--- EXERCISE INPUT ---

-- ==== Sys2Proof/Laws/State.lean ====
section
/-! SUPPORT. One lemma per field per named update of State and of AxisState, each true by unfolding, so that no later proof
unfolds an update. -/

namespace Sys2Proof.Machine

/-! ### PerAxis -/

section PerAxisLaws
variable {α : Type} (v : PerAxis α) (f g : α → α) (a b : Axis)

@[simp] theorem PerAxis.get_steering : v.get .steering = v.steering := rfl
@[simp] theorem PerAxis.get_throttle : v.get .throttle = v.throttle := rfl
@[simp] theorem PerAxis.get_brake : v.get .brake = v.brake := rfl
@[simp] theorem PerAxis.get_transmission : v.get .transmission = v.transmission := rfl

@[simp] theorem PerAxis.get_upd_same : (v.upd a f).get a = f (v.get a) := by cases a <;> rfl

theorem PerAxis.get_upd_ne {a b : Axis} (h : b ≠ a) : (v.upd a f).get b = v.get b := by
  cases a <;> cases b <;> first | rfl | exact absurd rfl h

theorem PerAxis.get_upd : (v.upd a f).get b = if b = a then f (v.get b) else v.get b := by
  cases a <;> cases b <;> rfl

@[simp] theorem PerAxis.get_map : (v.map f).get a = f (v.get a) := by cases a <;> rfl

@[simp] theorem PerAxis.upd_upd : (v.upd a f).upd a g = v.upd a (fun x => g (f x)) := by cases a <;> rfl

theorem PerAxis.ext_get {v w : PerAxis α} (h : ∀ a, v.get a = w.get a) : v = w := by
  obtain ⟨v0, v1, v2, v3⟩ := v
  obtain ⟨w0, w1, w2, w3⟩ := w
  have h0 := h .steering
  have h1 := h .throttle
  have h2 := h .brake
  have h3 := h .transmission
  simp only [PerAxis.get] at h0 h1 h2 h3
  subst h0 h1 h2 h3
  rfl

end PerAxisLaws

/-! ### One axis changed -/

section
variable (s : State) (a : Axis) (f : AxisState → AxisState)

@[simp] theorem State.updAxis_time : (s.updAxis a f).time = s.time := rfl
@[simp] theorem State.updAxis_run : (s.updAxis a f).run = s.run := rfl
@[simp] theorem State.updAxis_connLost : (s.updAxis a f).connLost = s.connLost := rfl
@[simp] theorem State.updAxis_firstDone : (s.updAxis a f).firstDone = s.firstDone := rfl
@[simp] theorem State.updAxis_rxOvf : (s.updAxis a f).rxOvf = s.rxOvf := rfl
@[simp] theorem State.updAxis_linkFail : (s.updAxis a f).linkFail = s.linkFail := rfl
@[simp] theorem State.updAxis_badCmd : (s.updAxis a f).badCmd = s.badCmd := rfl
@[simp] theorem State.updAxis_frameCnt : (s.updAxis a f).frameCnt = s.frameCnt := rfl
@[simp] theorem State.updAxis_dropCnt : (s.updAxis a f).dropCnt = s.dropCnt := rfl
@[simp] theorem State.updAxis_safeCnt : (s.updAxis a f).safeCnt = s.safeCnt := rfl
@[simp] theorem State.updAxis_rxBuf : (s.updAxis a f).rxBuf = s.rxBuf := rfl
@[simp] theorem State.updAxis_ch : (s.updAxis a f).ch = s.ch := rfl
@[simp] theorem State.updAxis_axes : (s.updAxis a f).axes = s.axes.upd a f := rfl
@[simp] theorem State.updAxis_shadow : (s.updAxis a f).shadow = s.shadow := rfl
@[simp] theorem State.updAxis_active : (s.updAxis a f).active = s.active := rfl
@[simp] theorem State.updAxis_calActive : (s.updAxis a f).calActive = s.calActive := rfl
@[simp] theorem State.updAxis_calAxis : (s.updAxis a f).calAxis = s.calAxis := rfl
@[simp] theorem State.updAxis_calPhase : (s.updAxis a f).calPhase = s.calPhase := rfl
@[simp] theorem State.updAxis_calCount : (s.updAxis a f).calCount = s.calCount := rfl
@[simp] theorem State.updAxis_calTtrig : (s.updAxis a f).calTtrig = s.calTtrig := rfl
@[simp] theorem State.updAxis_calLast : (s.updAxis a f).calLast = s.calLast := rfl
@[simp] theorem State.updAxis_calResThrottle : (s.updAxis a f).calResThrottle = s.calResThrottle := rfl
@[simp] theorem State.updAxis_calResBrake : (s.updAxis a f).calResBrake = s.calResBrake := rfl
@[simp] theorem State.updAxis_heldTicks : (s.updAxis a f).heldTicks = s.heldTicks := rfl
@[simp] theorem State.updAxis_inputs : (s.updAxis a f).inputs = s.inputs := rfl
@[simp] theorem State.updAxis_switchSamples : (s.updAxis a f).switchSamples = s.switchSamples := rfl
@[simp] theorem State.updAxis_result : (s.updAxis a f).result = s.result := rfl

---

§ **INSTRUCTIONS TO FOLLOW**: Using the entries above, give back exactly the line containing "obtain ⟨w0, w1, w2, w3⟩ := w", the line containing "s.connLost := rfl", and every line between them, and nothing else.

§ **OUTPUT BELOW**:
  obtain ⟨w0, w1, w2, w3⟩ := w
  have h0 := h .steering
  have h1 := h .throttle
  have h2 := h .brake
  have h3 := h .transmission
  simp only [PerAxis.get] at h0 h1 h2 h3
  subst h0 h1 h2 h3
  rfl

end PerAxisLaws

/-! ### One axis changed -/

section
variable (s : State) (a : Axis) (f : AxisState → AxisState)

@[simp] theorem State.updAxis_time : (s.updAxis a f).time = s.time := rfl
@[simp] theorem State.updAxis_run : (s.updAxis a f).run = s.run := rfl
@[simp] theorem State.updAxis_connLost : (s.updAxis a f).connLost = s.connLost := rfl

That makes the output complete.